Во время проверки постов выяснилось, что часовые, прихватив с собой несколько гранат и патроны, скрылись в лесу. Организовывать преследование было опасно: решили упрятать следы своего пребывания и незамедлительно двигаться дальше. Еще через два дня на сбежавших бойцов натолкнулась разведгруппа, вышедшая в дозор, – разбив небольшой бивак, дезертиры спали под открытом небом, отложив карабины в сторону. Их тотчас обезоружили, связали и привели в расположение отряда…
– Нет, все было не так… Я их не расстреливал, – глухо произнес Романцев.
– Ах, вот как? – удивился подполковник. – Вы хотите сказать, что политрук Заварухин слукавил?
– Правильнее сказать, у политрука Заварухина проблемы с памятью… Нам было жаль патронов… Я приказал их повесить. А потом, в том месте, где мы находились, шуметь было нельзя.
– А вам известен приказ товарища Сталина о командирах, злоупотребляющих своей властью?
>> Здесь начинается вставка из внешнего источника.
-- ==== Sys2Proof/Machine/Step.lean ====
section
/-! DEFINITION. The STEP transaction: one fetch, one decode, one execute (40_cycle.md R70, R76). Its random byte is
`State.draw8` (log 2). -/

namespace Sys2Proof.Machine

/-- Decode and execute an opcode already fetched, PC = P + 2 (R73, R74). -/
def decodeAndExec (opcode : Word) (s : State) : Host.Outcome State Fault Refusal :=
  match decodeWord opcode with
  | .ok i => exec i s
  | .error _ => raise .decodeFault opcode s

/-- One instruction cycle (R76). A halted block does nothing (R70). -/
def step (s : State) : Host.Outcome State Fault Refusal :=
  if s.status.run = .halted then .next s
  else
    match fetchWord s with
    | none => .next (haltAtFetch s)
    | some opcode => decodeAndExec opcode s.advance

/-- The state with an instruction word, numbered as the opcode table numbers it, stored at PC (log 11). -/
def State.withFetchWord (s : State) (nbits w : Nat) : State := s.storeAtPc (tableWord nbits w)

end Sys2Proof.Machine
end

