-- ==== Sys2Proof/Safety.lean ====
section
/-! DEFINITION. The terms the claims use: the invariant of every reachable state (40_cycle.md R79), the parts of the
state for frames, and the instructions that can fault or skip. -/

namespace Sys2Proof.Machine

/-- The invariant of R79, with the bound on stack slots it needs (R85: a pushed value is at most 0x1000) and the
canonical form of memory. -/
def State.Inv (s : State) : Prop :=
  s.sp.toNat ≤ 16 ∧ s.pc.toNat ≤ 0x10FE ∧ (∀ j : Fin 16, s.stack[j.val].toNat ≤ 0x1000) ∧ s.mem.wf = true

/-- A part of the state that a frame can keep or give up. -/
inductive Part where
  /-- A general register (R15). -/
  | v (r : Nibble)
  /-- I (R23). -/
  | i
  /-- PC (R18). -/
  | pc
  /-- SP (R24). -/
  | sp
  /-- A stack slot (R24). -/
  | slot (j : Fin 16)
  /-- DT (R25). -/
  | dt
  /-- ST (R26). -/
  | st
  /-- A key (R27). -/
  | key (k : Nibble)
  /-- A display element (R28). -/
  | pixel (p : Nat)
  /-- A byte of memory, as a read of it (R29). -/
  | byte (a : Nat)
  /-- CFG (R32). -/
  | cfg
  /-- STATUS.RUN (R34). -/
  | run
  /-- The fault fields of STATUS (R33). -/
  | faultRecord
  /-- The model's own bookkeeping of random bytes (log 2). -/
  | draws
  deriving DecidableEq

/-- The part is the same in both states. -/
def Part.same (s t : State) : Part → Prop
  | .v r => t.getV r = s.getV r
  | .i => t.i = s.i
  | .pc => t.pc = s.pc
  | .sp => t.sp = s.sp
  | .slot j => t.stack[j.val] = s.stack[j.val]
  | .dt => t.dt = s.dt
  | .st => t.st = s.st
  | .key k => t.key k = s.key k
  | .pixel p => pixelOf t.display p = pixelOf s.display p
  | .byte a => t.mem.read a = s.mem.read a
  | .cfg => t.cfg = s.cfg
  | .run => t.status.run = s.status.run
  | .faultRecord => t.status.fault = s.status.fault ∧ t.status.fetch = s.status.fetch ∧
      t.status.faultPc = s.status.faultPc ∧ t.status.faultOp = s.status.faultOp
  | .draws => t.offered = s.offered ∧ t.drawn = s.drawn

/-- Every part outside `changed` is the same in both states. -/
def FrameExcept (changed : Part → Prop) (s t : State) : Prop := ∀ p, ¬ changed p → p.same s t

/-- The instruction, as the block sees it, is the one a running block would execute next: PC names it and it is the
reading of the word there. -/
def State.nextInstr (s : State) (i : Instr) : Prop :=
  s.status.run ≠ .halted ∧ ∃ w, fetchWord s = some w ∧ decodeWord w = .ok i

end Sys2Proof.Machine

namespace Sys2Proof

/-- Whether the instruction is one of the six skips and takes it in this state (R19, R81). -/
def Instr.skipTaken (s : Machine.State) : Instr → Bool
  | .seImm x nn => s.getV x == nn
  | .sneImm x nn => s.getV x != nn
  | .seReg x y => s.getV x == s.getV y
  | .sneReg x y => s.getV x != s.getV y
  | .skp x => s.key ((s.getV x).setWidth 4)
  | .sknp x => !s.key ((s.getV x).setWidth 4)
  | .cls | .ret | .sys _ | .jp _ | .call _ | .ldImm _ _ | .addImm _ _ | .ldReg _ _ | .orReg _ _
  | .andReg _ _ | .xorReg _ _ | .addReg _ _ | .subReg _ _ | .shr _ _ | .subn _ _ | .shl _ _ | .ldI _
  | .jpV0 _ | .rnd _ _ | .drw _ _ _ | .ldVxDt _ | .ldVxK _ | .ldDtVx _ | .ldStVx _ | .addI _ | .ldF _
  | .ldB _ | .storeRegs _ | .loadRegs _ => false

/-- The four instructions that give PC a target of their own (R19). -/
def Instr.jumps : Instr → Bool
  | .ret | .jp _ | .call _ | .jpV0 _ => true
  | .cls | .sys _ | .seImm _ _ | .sneImm _ _ | .seReg _ _ | .ldImm _ _ | .addImm _ _ | .ldReg _ _ | .orReg _ _
  | .andReg _ _ | .xorReg _ _ | .addReg _ _ | .subReg _ _ | .shr _ _ | .subn _ _ | .shl _ _ | .sneReg _ _
  | .ldI _ | .rnd _ _ | .drw _ _ _ | .skp _ | .sknp _ | .ldVxDt _ | .ldVxK _ | .ldDtVx _ | .ldStVx _
  | .addI _ | .ldF _ | .ldB _ | .storeRegs _ | .loadRegs _ => false

/-- How many bytes from I the instruction accesses, for the four that access memory (R106, R124). -/
def Instr.accessCount : Instr → Option Nat
  | .drw _ _ n => some n.toNat
  | .ldB _ => some 3
  | .storeRegs x | .loadRegs x => some (x.toNat + 1)
  | .cls | .ret | .sys _ | .jp _ | .call _ | .seImm _ _ | .sneImm _ _ | .seReg _ _ | .ldImm _ _
  | .addImm _ _ | .ldReg _ _ | .orReg _ _ | .andReg _ _ | .xorReg _ _ | .addReg _ _ | .subReg _ _
  | .shr _ _ | .subn _ _ | .shl _ _ | .sneReg _ _ | .ldI _ | .jpV0 _ | .rnd _ _ | .skp _ | .sknp _
  | .ldVxDt _ | .ldVxK _ | .ldDtVx _ | .ldStVx _ | .addI _ | .ldF _ => none

/-- The column "reads" of R17: the general registers whose value the instruction uses. -/
def Instr.readsV (c : Cfg) (r : Nibble) : Instr → Bool
  | .seImm x _ | .sneImm x _ | .skp x | .sknp x | .ldDtVx x | .ldStVx x | .addI x | .ldF x | .ldB x
  | .addImm x _ => r == x
  | .seReg x y | .sneReg x y | .orReg x y | .andReg x y | .xorReg x y | .addReg x y | .subReg x y
  | .subn x y | .drw x y _ => r == x || r == y
  | .ldReg _ y => r == y
  | .shr x y | .shl x y => if c.shiftUsesVy then r == y else r == x
  | .jpV0 _ => r == 0#4
  | .storeRegs x => decide (r.toNat ≤ x.toNat)
  | .ldImm _ _ | .rnd _ _ | .ldVxDt _ | .ldVxK _ | .loadRegs _ | .cls | .ret | .sys _ | .jp _ | .call _
  | .ldI _ => false

/-- The column "writes" of R17: the general registers the instruction may write. -/
def Instr.writesV (r : Nibble) : Instr → Bool
  | .ldImm x _ | .addImm x _ | .ldReg x _ | .orReg x _ | .andReg x _ | .xorReg x _ | .rnd x _
  | .ldVxDt x | .ldVxK x => r == x
  | .addReg x _ | .subReg x _ | .subn x _ | .shr x _ | .shl x _ => r == x || r == 0xF#4
  | .drw _ _ _ => r == 0xF#4
  | .loadRegs x => decide (r.toNat ≤ x.toNat)
  | .seImm _ _ | .sneImm _ _ | .skp _ | .sknp _ | .ldDtVx _ | .ldStVx _ | .addI _ | .ldF _ | .ldB _
  | .seReg _ _ | .sneReg _ _ | .jpV0 _ | .storeRegs _ | .cls | .ret | .sys _ | .jp _ | .call _
  | .ldI _ => false

end Sys2Proof
end

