-- ==== Sys2Proof/Laws/Ops.lean ====
section
/-! SUPPORT. One lemma for each shared operation: everything it can answer. -/

namespace Sys2Proof.Machine

variable {s t : State}

/-! ## Endings -/

theorem complete_eq (s : State) : complete s = .next (s.setRun .running) := rfl

theorem block_eq (s : State) : block s = .next ({ s with pc := s.pc - 2#16 }.setRun .awaitingKey) := rfl

theorem raise_eq (k : FaultKind) (o : Word) (s : State) : raise k o s = .next (s.afterFault k o) := rfl

/-- A fault that halts. -/
theorem State.afterFault_of_halts {k : FaultKind} (o : Word) (h : k.halts s.cfg.strict = true) :
    s.afterFault k o = s.halt k false (s.pc - 2#16) o := by simp [State.afterFault, h]

/-- A fault that is ignored. -/
theorem State.afterFault_of_ignored {k : FaultKind} (o : Word) (h : k.halts s.cfg.strict = false) :
    s.afterFault k o = s.setRun .running := by simp [State.afterFault, h]

/-- What a raised fault can leave. -/
theorem raise_cases {k : FaultKind} {o : Word} (h : raise k o s = .next t) :
    (k.halts s.cfg.strict = true ∧ t = s.halt k false (s.pc - 2#16) o) ∨
    (k.halts s.cfg.strict = false ∧ t = s.setRun .running) := by
  rw [raise_eq, Host.Outcome.next.injEq] at h
  cases hk : k.halts s.cfg.strict
  · exact .inr ⟨rfl, by rw [← h, State.afterFault_of_ignored o hk]⟩
  · exact .inl ⟨rfl, by rw [← h, State.afterFault_of_halts o hk]⟩

/-- What a skip can leave. -/
theorem skipIf_eq (c : Bool) (s : State) :
    skipIf c s = .next ((if c then { s with pc := s.pc + 2#16 } else s).setRun .running) := by
  cases c <;> rfl

/-! ## Range checks -/

theorem inRange_iff (a n : Nat) : inRange a n = true ↔ n = 0 ∨ a + n ≤ 4096 := by
  simp only [inRange, Bool.or_eq_true, beq_iff_eq, decide_eq_true_eq]
  rfl

theorem inRange_eq_false_iff (a n : Nat) : inRange a n = false ↔ 0 < n ∧ 4096 < a + n := by
  rw [← Bool.not_eq_true, inRange_iff]; omega

theorem State.iInRange_iff (s : State) (n : Nat) : s.iInRange n = true ↔ n = 0 ∨ s.i.toNat + n ≤ 4096 :=
  inRange_iff _ _

theorem State.iInRange_eq_false_iff (s : State) (n : Nat) : s.iInRange n = false ↔ 0 < n ∧ 4096 < s.i.toNat + n :=
  inRange_eq_false_iff _ _

/-! ## Fetch -/

theorem fetchWord_eq_some {w : Word} :
    fetchWord s = some w ↔ s.pc.toNat ≤ 0xFFE ∧ w = s.mem.readWord s.pc.toNat := by
  unfold fetchWord
  cases h : inRange s.pc.toNat 2
  · rw [inRange_eq_false_iff] at h; simp; omega
  · rw [inRange_iff] at h; simp [eq_comm]; omega

theorem fetchWord_eq_none : fetchWord s = none ↔ 0xFFF ≤ s.pc.toNat := by
  unfold fetchWord
  cases h : inRange s.pc.toNat 2
  · rw [inRange_eq_false_iff] at h; simp; omega
  · rw [inRange_iff] at h; simp; omega

/-! ## Keypad -/

/-- The lowest pressed key, when there is one. -/
theorem State.lowestPressed_eq_some {k : Nat} : s.lowestPressed = some k ↔
    ∃ h : k < 16, s.keys[k] = true ∧ ∀ j (hj : j < k), s.keys[j] = false := by
  simp only [State.lowestPressed, List.findIdx?_eq_some_iff_getElem, Vector.length_toList, Vector.getElem_toList,
    id, Bool.not_eq_true]

theorem State.lowestPressed_eq_none : s.lowestPressed = none ↔ ∀ k : Nibble, s.key k = false := by
  simp only [State.lowestPressed, List.findIdx?_eq_none_iff, State.key, id]
  constructor
  · intro h k; exact h _ (by simp)
  · intro h x hx
    obtain ⟨i, hi, rfl⟩ := List.mem_iff_getElem.mp hx
    have hi' : i < 16 := by simpa using hi
    have := h (BitVec.ofNat 4 i)
    simpa [Nat.mod_eq_of_lt hi'] using this

/-! ## The step -/

/-- Everything a step of the block can answer, by the way it goes. -/
theorem step_cases (s : State) :
    (s.status.run = .halted ∧ step s = .next s) ∨
    (s.status.run ≠ .halted ∧ 0xFFF ≤ s.pc.toNat ∧ step s = .next (haltAtFetch s)) ∨
    (s.status.run ≠ .halted ∧ ∃ w e, fetchWord s = some w ∧ decodeWord w = .error e ∧
      step s = raise .decodeFault w s.advance) ∨
    (s.status.run ≠ .halted ∧ ∃ w i, fetchWord s = some w ∧ decodeWord w = .ok i ∧ step s = exec i s.advance) := by
  by_cases hr : s.status.run = .halted
  · exact .inl ⟨hr, by simp [step, hr]⟩
  · cases hf : fetchWord s with
    | none => exact .inr (.inl ⟨hr, fetchWord_eq_none.mp hf, by simp [step, hr, hf]⟩)
    | some w =>
      cases hd : decodeWord w with
      | error e => exact .inr (.inr (.inl ⟨hr, w, e, rfl, hd, by simp [step, hr, hf, decodeAndExec, hd]⟩))
      | ok i => exact .inr (.inr (.inr ⟨hr, w, i, rfl, hd, by simp [step, hr, hf, decodeAndExec, hd]⟩))

/-- A step of a running block whose next instruction is known. -/
theorem step_of_nextInstr {i : Instr} (h : s.nextInstr i) : step s = exec i s.advance := by
  obtain ⟨hr, w, hf, hd⟩ := h
  simp [step, hr, hf, decodeAndExec, hd]

end Sys2Proof.Machine
end

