/-! ## A fetch after a store (R46, R55, R71) -/

/-- The word read from inside a stored run is two adjacent bytes of it. -/
theorem Memory.readWord_writeBytes (m : Memory) (a k : Nat) {bs : List Byte} (h : k + 1 < bs.length) :
    (m.writeBytes a bs).readWord (a + k) = wordOfBytes bs[k] bs[k + 1] := by
  simp only [Memory.readWord, Memory.read_writeBytes]
  rw [dif_pos (by omega), dif_pos (by omega)]
  simp only [Nat.add_assoc, Nat.add_sub_cancel_left]

theorem fetchWord_storeAtPc (w : Word) (hpc : s.pc.toNat ≤ 0xFFE) : fetchWord (s.storeAtPc w) = some w := by
  refine fetchWord_eq_some.mpr ⟨hpc, ?_⟩
  exact ((Memory.readWord_writeBytes s.mem s.pc.toNat 0 (bs := bytesOfWord w) (by simp [bytesOfWord])).trans
    (wordOfBytes_bytesOfWord w)).symm

theorem decodeWord_of_decodeTableWord {nbits w : Nat} (h : decodeTableWord nbits w = some i) :
    decodeWord (tableWord nbits w) = .ok i := by
  have hbytes := decode_bytesOfWord (tableWord nbits w) []
  rw [List.append_nil] at hbytes
  rw [decodeTableWord, hbytes] at h
  cases hd : decodeWord (tableWord nbits w) with
  | ok j => simpa [hd, Except.map] using h
  | error e => simp [hd, Except.map] at h

theorem frame_storeAtPc (s : State) (w : Word) :
    FrameExcept (fun p => p = .byte s.pc.toNat ∨ p = .byte (s.pc.toNat + 1)) s (s.storeAtPc w) := by
  intro p hp
  cases p with
  | byte a =>
    simp only [Part.byte.injEq, not_or] at hp
    exact Memory.read_writeBytes_outside s.mem (by simp only [bytesOfWord, List.length_cons, List.length_nil]; omega)
  | _ => simp [Part.same, State.getV, State.key]

/-- Settles O7: the stored word is fetched, and it decodes to the instruction. -/
theorem storedWordIsTheOneFetched : Obligations.StoredWordIsTheOneFetched := by
  intro s nbits w i hrun hpc hdecode
  refine ⟨?_, frame_storeAtPc s _⟩
  exact step_of_nextInstr ⟨hrun, _, fetchWord_storeAtPc _ hpc, decodeWord_of_decodeTableWord hdecode⟩

theorem getElem_firstRegs (s : State) (x r : Nibble) (h : r.toNat < (s.firstRegs x).length) :
    (s.firstRegs x)[r.toNat] = s.getV r := by
  simp only [State.firstRegs, List.getElem_take, Vector.getElem_toList, State.getV]

/-- Settles O42: FX55 stores both registers as one word of its run, high byte first, and its range check covers both. -/
theorem storedOpcodeIsFetchedNext : Obligations.StoredOpcodeIsFetchedNext := by
  intro x k s hrange hk
  have hnext : (k + 1).toNat = k.toNat + 1 := by bv_omega
  have hpc : (s.i + k.setWidth 16).toNat = s.i.toNat + k.toNat := by bv_omega
  have hcompletes : (Instr.storeRegs x).ending s = .completes := by
    rw [ending_of_accessCount rfl, if_pos ((State.iInRange_iff s _).mpr (by omega))]
  have hlength : k.toNat + 1 < (s.firstRegs x).length := by rw [length_firstRegs]; omega
  have hword : (s.mem.writeBytes s.base (s.firstRegs x)).readWord (s.i + k.setWidth 16).toNat =
      s.getV k ++ s.getV (k + 1) := by
    rw [hpc]
    refine (Memory.readWord_writeBytes s.mem s.base k.toNat hlength).trans ?_
    simp only [← hnext, getElem_firstRegs, wordOfBytes]
  exact ⟨_, exec_of_completes hcompletes, fetchWord_eq_some.mpr ⟨by rw [hpc]; omega, hword.symm⟩⟩

end Sys2Proof.Machine

/-! PROOFS. Encoding: the decoder and the encoder are inverse to each other, the unknown words and the rows of the opcode
table are those of the spec (30_encoding.md R58 to R69), and SYS, which group 0 decodes to, does nothing (R64, R83). -/

namespace Sys2Proof

variable {w : Word} {i : Instr}

/-! ## Decoding an encoding -/

theorem decodeGroup0_encodeNnn {nnn : Addr} (h : (Instr.sys nnn).wellFormed = true) :
    decodeGroup0 (encodeNnn 0x0#4 nnn) = .sys nnn := by
  simp only [Instr.wellFormed, Bool.and_eq_true, bne_iff_ne] at h
  obtain ⟨hcls, hret⟩ := h
  have hcls' : encodeNnn 0x0#4 nnn ≠ 0x00E0#16 := fun e => hcls (Laws.encodeNnn_injective (b := 0x0E0#12) e)
  have hret' : encodeNnn 0x0#4 nnn ≠ 0x00EE#16 := fun e => hret (Laws.encodeNnn_injective (b := 0x0EE#12) e)
  rw [decodeGroup0, if_neg hcls', if_neg hret', nnnField_encodeNnn]

theorem decodeWord_encodeWord (h : i.wellFormed = true) : decodeWord (encodeWord i) = .ok i := by
  cases i with
  | cls | ret => rfl
  | sys nnn => simp [decodeWord, encodeWord, decodeGroup0_encodeNnn h]
  | jp | call | ldI | jpV0 | seImm | sneImm | ldImm | addImm | rnd | seReg | sneReg | drw =>
    simp [decodeWord, encodeWord]
  | ldReg | orReg | andReg | xorReg | addReg | subReg | shr | subn | shl =>
    simp [decodeWord, encodeWord, decodeGroup8]
  | skp | sknp => simp [decodeWord, encodeWord, decodeGroupE]
  | ldVxDt | ldVxK | ldDtVx | ldStVx | addI | ldF | ldB | storeRegs | loadRegs =>
    simp [decodeWord, encodeWord, decodeGroupF]

/-- Settles O1: the two bytes are put together to the word, and the word decodes to the instruction. -/
theorem decodeInvertsEncode : Obligations.DecodeInvertsEncode := by
  intro i rest h
  rw [encode, decode_bytesOfWord, decodeWord_encodeWord h]
  rfl

/-! ## Encoding what was decoded -/

section Fields

variable {op n : Nibble} {nn : Byte}

theorem encodeNnn_of_opField (h : opField w = op) : encodeNnn op (nnnField w) = w := by
  rw [← h, encodeNnn_fields]

theorem encodeXnn_of_opField (h : opField w = op) : encodeXnn op (xField w) (nnField w) = w := by
  rw [← h, encodeXnn_fields]

theorem encodeXnn_of_opField_nnField (h : opField w = op) (hnn : nnField w = nn) : encodeXnn op (xField w) nn = w := by
  rw [← hnn, encodeXnn_of_opField h]

theorem encodeXyn_of_opField (h : opField w = op) : encodeXyn op (xField w) (yField w) (nField w) = w := by
  rw [← h, encodeXyn_fields]

theorem encodeXyn_of_opField_nField (h : opField w = op) (hn : nField w = n) :
    encodeXyn op (xField w) (yField w) n = w := by
  rw [← hn, encodeXyn_of_opField h]

end Fields

theorem wellFormed_sys_nnnField (hop : opField w = 0x0#4) (hcls : w ≠ 0x00E0#16) (hret : w ≠ 0x00EE#16) :
    (Instr.sys (nnnField w)).wellFormed = true := by
  have hw : encodeNnn 0x0#4 (nnnField w) = w := encodeNnn_of_opField hop
  simp only [Instr.wellFormed, Bool.and_eq_true, bne_iff_ne]
  exact ⟨fun h => hcls (by rw [← hw, h]; rfl), fun h => hret (by rw [← hw, h]; rfl)⟩

theorem decodeGroup0_sound (hop : opField w = 0x0#4) :
    (decodeGroup0 w).wellFormed = true ∧ encodeWord (decodeGroup0 w) = w := by
  unfold decodeGroup0
  split_ifs with hcls hret
  · exact ⟨rfl, hcls.symm⟩
  · exact ⟨rfl, hret.symm⟩
  · exact ⟨wellFormed_sys_nnnField hop hcls hret, encodeNnn_of_opField hop⟩

theorem decodeGroup8_sound (hop : opField w = 0x8#4) (h : decodeGroup8 w = .ok i) :
    i.wellFormed = true ∧ encodeWord i = w := by
  unfold decodeGroup8 at h
  split at h
  case h_10 => cases h
  all_goals
    next hn =>
      cases h
      exact ⟨rfl, encodeXyn_of_opField_nField hop (BitVec.eq_of_toNat_eq hn)⟩

theorem decodeGroupE_sound (hop : opField w = 0xE#4) (h : decodeGroupE w = .ok i) :
    i.wellFormed = true ∧ encodeWord i = w := by
  unfold decodeGroupE at h
  split at h
  case h_3 => cases h
  all_goals
    next hnn =>
      cases h
      exact ⟨rfl, encodeXnn_of_opField_nnField hop (BitVec.eq_of_toNat_eq hnn)⟩

theorem decodeGroupF_sound (hop : opField w = 0xF#4) (h : decodeGroupF w = .ok i) :
    i.wellFormed = true ∧ encodeWord i = w := by
  unfold decodeGroupF at h
  split at h
  case h_10 => cases h
  all_goals
    next hnn =>
      cases h
      exact ⟨rfl, encodeXnn_of_opField_nnField hop (BitVec.eq_of_toNat_eq hnn)⟩

theorem opField_eq_F (h : 15 ≤ (opField w).toNat) : opField w = 0xF#4 := by
  bv_omega

/-- What the decoder answers is well-formed, and its encoding is the word. -/
theorem decodeWord_sound (h : decodeWord w = .ok i) : i.wellFormed = true ∧ encodeWord i = w := by
  unfold decodeWord at h
  split at h
  case h_1 hop =>
    cases h
    exact decodeGroup0_sound (BitVec.eq_of_toNat_eq hop)
  case h_2 hop | h_3 hop | h_11 hop | h_12 hop =>
    cases h
    exact ⟨rfl, encodeNnn_of_opField (BitVec.eq_of_toNat_eq hop)⟩
  case h_4 hop | h_5 hop | h_7 hop | h_8 hop | h_13 hop =>
    cases h
    exact ⟨rfl, encodeXnn_of_opField (BitVec.eq_of_toNat_eq hop)⟩
  case h_6 hop | h_10 hop =>
    split_ifs at h with hn
    cases h
    exact ⟨rfl, encodeXyn_of_opField_nField (BitVec.eq_of_toNat_eq hop) hn⟩
  case h_14 hop =>
    cases h
    exact ⟨rfl, encodeXyn_of_opField (BitVec.eq_of_toNat_eq hop)⟩
  case h_9 hop => exact decodeGroup8_sound (BitVec.eq_of_toNat_eq hop) h
  case h_15 hop => exact decodeGroupE_sound (BitVec.eq_of_toNat_eq hop) h
  case h_16 =>
    have hop : opField w = 0xF#4 := opField_eq_F (by simp only [imp_false] at *; omega)
    exact decodeGroupF_sound hop h

/-- The decoder accepts exactly the words of well-formed instructions. -/
theorem decodeWord_eq_ok_iff : decodeWord w = .ok i ↔ i.wellFormed = true ∧ encodeWord i = w := by
  refine ⟨decodeWord_sound, ?_⟩
  rintro ⟨hwf, rfl⟩
  exact decodeWord_encodeWord hwf

/-- Settles O2: two bytes are accepted when their word is, and the word is the encoding of the answer. -/
theorem encodeInvertsDecode : Obligations.EncodeInvertsDecode := by
  intro bytes rest i h
  match bytes, h with
  | hi :: lo :: tail, h =>
    cases hd : decodeWord (wordOfBytes hi lo) with
    | error e => simp [decode, hd, Except.map] at h
    | ok j =>
      obtain ⟨hwf, hw⟩ := decodeWord_sound hd
      simp only [decode, hd, Except.map, Except.ok.injEq, Prod.mk.injEq] at h
      obtain ⟨rfl, rfl⟩ := h
      exact ⟨hwf, by rw [encode, hw, bytesOfWord_wordOfBytes]; rfl⟩

/-! ## The unknown words (R63) -/

/-- The words R63 lists under each reason for rejection. -/
def DecodeError.Lists (w : Word) : DecodeError → Prop
  | .unknownGroup5 => opField w = 0x5#4 ∧ nField w ≠ 0#4
  | .unknownGroup8 => opField w = 0x8#4 ∧ nField w ∈ [0x8#4, 0x9#4, 0xA#4, 0xB#4, 0xC#4, 0xD#4, 0xF#4]
  | .unknownGroup9 => opField w = 0x9#4 ∧ nField w ≠ 0#4
  | .unknownGroupE => opField w = 0xE#4 ∧ nnField w ∉ [0x9E#8, 0xA1#8]
  | .unknownGroupF => opField w = 0xF#4 ∧
      nnField w ∉ [0x07#8, 0x0A#8, 0x15#8, 0x18#8, 0x1E#8, 0x29#8, 0x33#8, 0x55#8, 0x65#8]
  | .truncated => False

variable {e : DecodeError}

theorem decodeGroup8_eq_error_iff : decodeGroup8 w = .error e ↔
    e = .unknownGroup8 ∧ nField w ∈ [0x8#4, 0x9#4, 0xA#4, 0xB#4, 0xC#4, 0xD#4, 0xF#4] := by
  unfold decodeGroup8
  split
  case h_10 =>
    have hn : nField w ∈ [0x8#4, 0x9#4, 0xA#4, 0xB#4, 0xC#4, 0xD#4, 0xF#4] := by
      simp only [List.mem_cons, List.not_mem_nil, or_false, ← BitVec.toNat_inj, BitVec.toNat_ofNat]
      simp only [imp_false] at *
      omega
    rw [and_iff_left hn, Except.error.injEq, eq_comm]
  all_goals
    next hn => simp [← BitVec.toNat_inj, hn]
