-- ==== Sys2Proof/WellFormed.lean ====
section
/-! DEFINITION. Which `Instr` terms some descriptor can hold. Every operand word is taken whole
(30_encoding R75), so the one check is on the masks of DOTR.S and DOTR.T: only bits [W-1:0] are
part of the command (30_encoding R85). -/

namespace Sys2Proof

/-- A mask is within W lanes when its bits above W-1 are 0 (45_rowdot R212). -/
def Lanes.maskOk : Lanes → Half → Bool
  | .w8, m => decide (m.toNat < 256)
  | .w16, _ => true

/-- The operands of the command are values a descriptor can give it. -/
def Instr.wellFormed : Instr → Bool
  | .nop => true
  | .cfg _ _ => true
  | .zfill _ _ => true
  | .xposeC2R _ _ _ _ => true
  | .xposeR2C _ _ _ _ => true
  | .cmpr _ _ _ _ => true
  | .packA _ _ _ _ _ _ => true
  | .packAP _ _ _ _ _ _ _ _ => true
  | .packB _ _ _ _ _ _ => true
  | .packBP _ _ _ _ _ _ _ _ => true
  | .tclr => true
  | .tld _ _ _ => true
  | .tst _ _ _ => true
  | .mkr _ _ _ => true
  | .mkp _ _ _ _ _ => true
  | .dotrN _ _ _ _ => true
  | .dotrS w _ vmask smask _ => w.maskOk vmask && w.maskOk smask
  | .dotrT w _ vmask smask _ => w.maskOk vmask && w.maskOk smask

end Sys2Proof
end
Вместо того чтобы заниматься воспитательной работой, использовать метод убеждения, они просто подменяют повседневную разъяснительную беседу откровенными репрессиями, – строгим тоном проговорил Кондратьев. – Вам известно, что в результате самодурства или просто из-за вседозволенности некоторые офицеры перешли через край! – Подняв напечатанные листы, он продолжал: – Вот здесь у меня лежит донесение, что командир полка застрелил сержанта только потому, что тот медленно слезал с машины. Видите ли, чести ему особой не оказал… А этот сержант был геройский парень! Раньше времени из госпиталя выписался после ранения в руку, чтобы в свою часть попасть! Рука у него не зажила как следует, поэтому он и не смог быстро сойти с кузова. Да вот, на свою беду, натолкнулся на такого офицера-самодура! Полковника, конечно, судил трибунал, наказали по всей строгости, но сержанта очень жаль… А вот другой случай, – вытащил Кондратьев из кипы бумаг еще одно донесение. – Полковой комиссар избил красноармейца только потому, что тот закурил в его присутствии. И таких записок с превышением полномочий у меня предостаточно! На каждый такой случай мы реагируем незамедлительно, и виновный получает по заслугам!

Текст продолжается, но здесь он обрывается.